-- ==== Sys2Proof/Machine/SlatePlan.lean ====
section
/-! DEFINITION. What installation works out of an image: planned times and residence of extents, the programs that the image
itself carries, and the bytes that each action reads and writes (R99, R101, R117, R222, R233, R489). -/

namespace Sys2Proof.Machine

/-- An image under installation on partition `p`. -/
structure Plan where
  s : State
  p : Nat
  img : Image
  ents : List Ent
  /-- The programs of vector and update actions, by epoch × 2^40 + key, as far as they are known (log 26). -/
  progs : Tbl (List Byte) := []

/-- A job of the image in one mode, in epoch `e`: what the interval rules of R124 are stated over. -/
def Plan.job (_ : Plan) (e : Nat) (deg : Bool) : Job := { id := 0, t0 := 0, epoch := e, degFrom := if deg then some 0 else none }

def Plan.inEpoch (p : Plan) (e : Nat) : List Ent := p.ents.filter (fun x => x.x.epoch == e)

/-- The epochs in which some stream has an entry. -/
def Plan.epochs (p : Plan) : List Nat := ((p.ents.map (fun x => x.x.epoch)).dedup)

def Plan.time (p : Plan) (deg : Bool) (e : Ent) : Nat := e.plan p.img.epochs deg

/-- Both modes. -/
def modes : List Bool := [false, true]

/-! ### Durations -/

/-- A duration in ns as a fraction. -/
abbrev Frac := Nat × Nat

def ns (n : Nat) : Frac := (n, 1)
/-- Compute cycles at 1.50 GHz. -/
def cycles (c : Nat) : Frac := (2 * c, 3)
def addF (a b : Frac) : Frac := (a.1 * b.2 + b.1 * a.2, a.2 * b.2)
def maxF (a b : Frac) : Frac := if b.1 * a.2 ≤ a.1 * b.2 then a else b
def sumF (l : List Frac) : Frac := l.foldl addF (ns 0)
/-- Rounded up to whole quanta of 4 ns (R168). -/
def quantaOf (f : Frac) : Nat := ceilDiv f.1 (4 * f.2)

/-! ### Extents over the plan (R30, R117, R222, R229, R233) -/

/-- A tier action: planned launch and end, code, first extent and count, home die and pin. -/
structure TierEv where
  t0 : Nat
  t1 : Nat
  code : Nat
  ext : Nat × Nat
  die : Nat
  pin : Bool

def tierEv (p : Plan) (deg : Bool) (e : Ent) : TierEv :=
  let w := wd e.x.desc 0
  { t0 := p.time deg e, t1 := p.time deg e + e.budget deg, code := e.ty, ext := (wf w 63 42, wf w 41 28 + 1), die := wf w 27 26, pin := bit w.toNat 25 }

/-- Puts an event in order of launch. -/
def insertEv (v : TierEv) : List TierEv → List TierEv
  | [] => [v]
  | h :: t => if v.t0 < h.t0 then v :: h :: t else h :: insertEv v t

/-- The tier actions that move extents, by planned launch. -/
def Plan.tier (p : Plan) (deg : Bool) : List TierEv :=
  ((p.ents.filter (fun e => decide (0x38 ≤ e.ty) && decide (e.ty ≤ 0x3B))).map (tierEv p deg)).foldl (fun l v => insertEv v l) []

def TierEv.names (v : TierEv) (x : Nat) : Bool := inRange v.ext x
def TierEv.pins (v : TierEv) : Bool := v.code == 0x38 && v.pin
def TierEv.frees (v : TierEv) : Bool := v.code == 0x39 || v.code == 0x3B

/-- The die on which installation leaves an extent of the image pinned (R154). -/
def imageDie (s : State) (x : Nat) : Nat :=
  match (extOf s x).st with
  | .hbm => (extOf s x).die
  | _ => x % 4

def Plan.ofImage (p : Plan) (x : Nat) : Bool := overlap p.img.addr p.img.len (x * extSize) extSize

/-- A range meets an extent of the image, which its installation write-protects (R154). -/
def Plan.meetsImage (p : Plan) (a n : Nat) : Bool := (extsOf a n).any p.ofImage

/-- The image that installation replaces holds an extent (R163). -/
def replaced (s : State) (p x : Nat) : Bool := match (partOf s p).image with | some i => overlap i.addr i.len (x * extSize) extSize | none => false

/-- The die on which an extent is pinned to the partition when the job starts. -/
def Plan.pinned0 (p : Plan) (x : Nat) : Option Nat :=
  if p.ofImage x then some (imageDie p.s x)
  else if replaced p.s p.p x then none
  else if (extOf p.s x).pin == some p.p then some (extOf p.s x).die else none

/-- The die on which an extent is pinned at a planned time; none where it is not. -/
def Plan.pinnedAt (p : Plan) (deg : Bool) (t x : Nat) : Option Nat :=
  (p.tier deg).foldl (fun r v =>
    if !v.names x then r
    else if v.code == 0x38 && decide (v.t1 ≤ t) then (if v.pin then some v.die else r.map (fun _ => v.die))
    else if v.frees && decide (v.t0 ≤ t) then none
    else r) (p.pinned0 x)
============
● **Problem description**: Repeat the entries above verbatim, but only from the line that has "that the image" down to the line that has "namespace Sys2Proof.Machine", inclusive.

● **Task solution**:
/-! DEFINITION. What installation works out of an image: planned times and residence of extents, the programs that the image
itself carries, and the bytes that each action reads and writes (R99, R101, R117, R222, R233, R489). -/

namespace Sys2Proof.Machine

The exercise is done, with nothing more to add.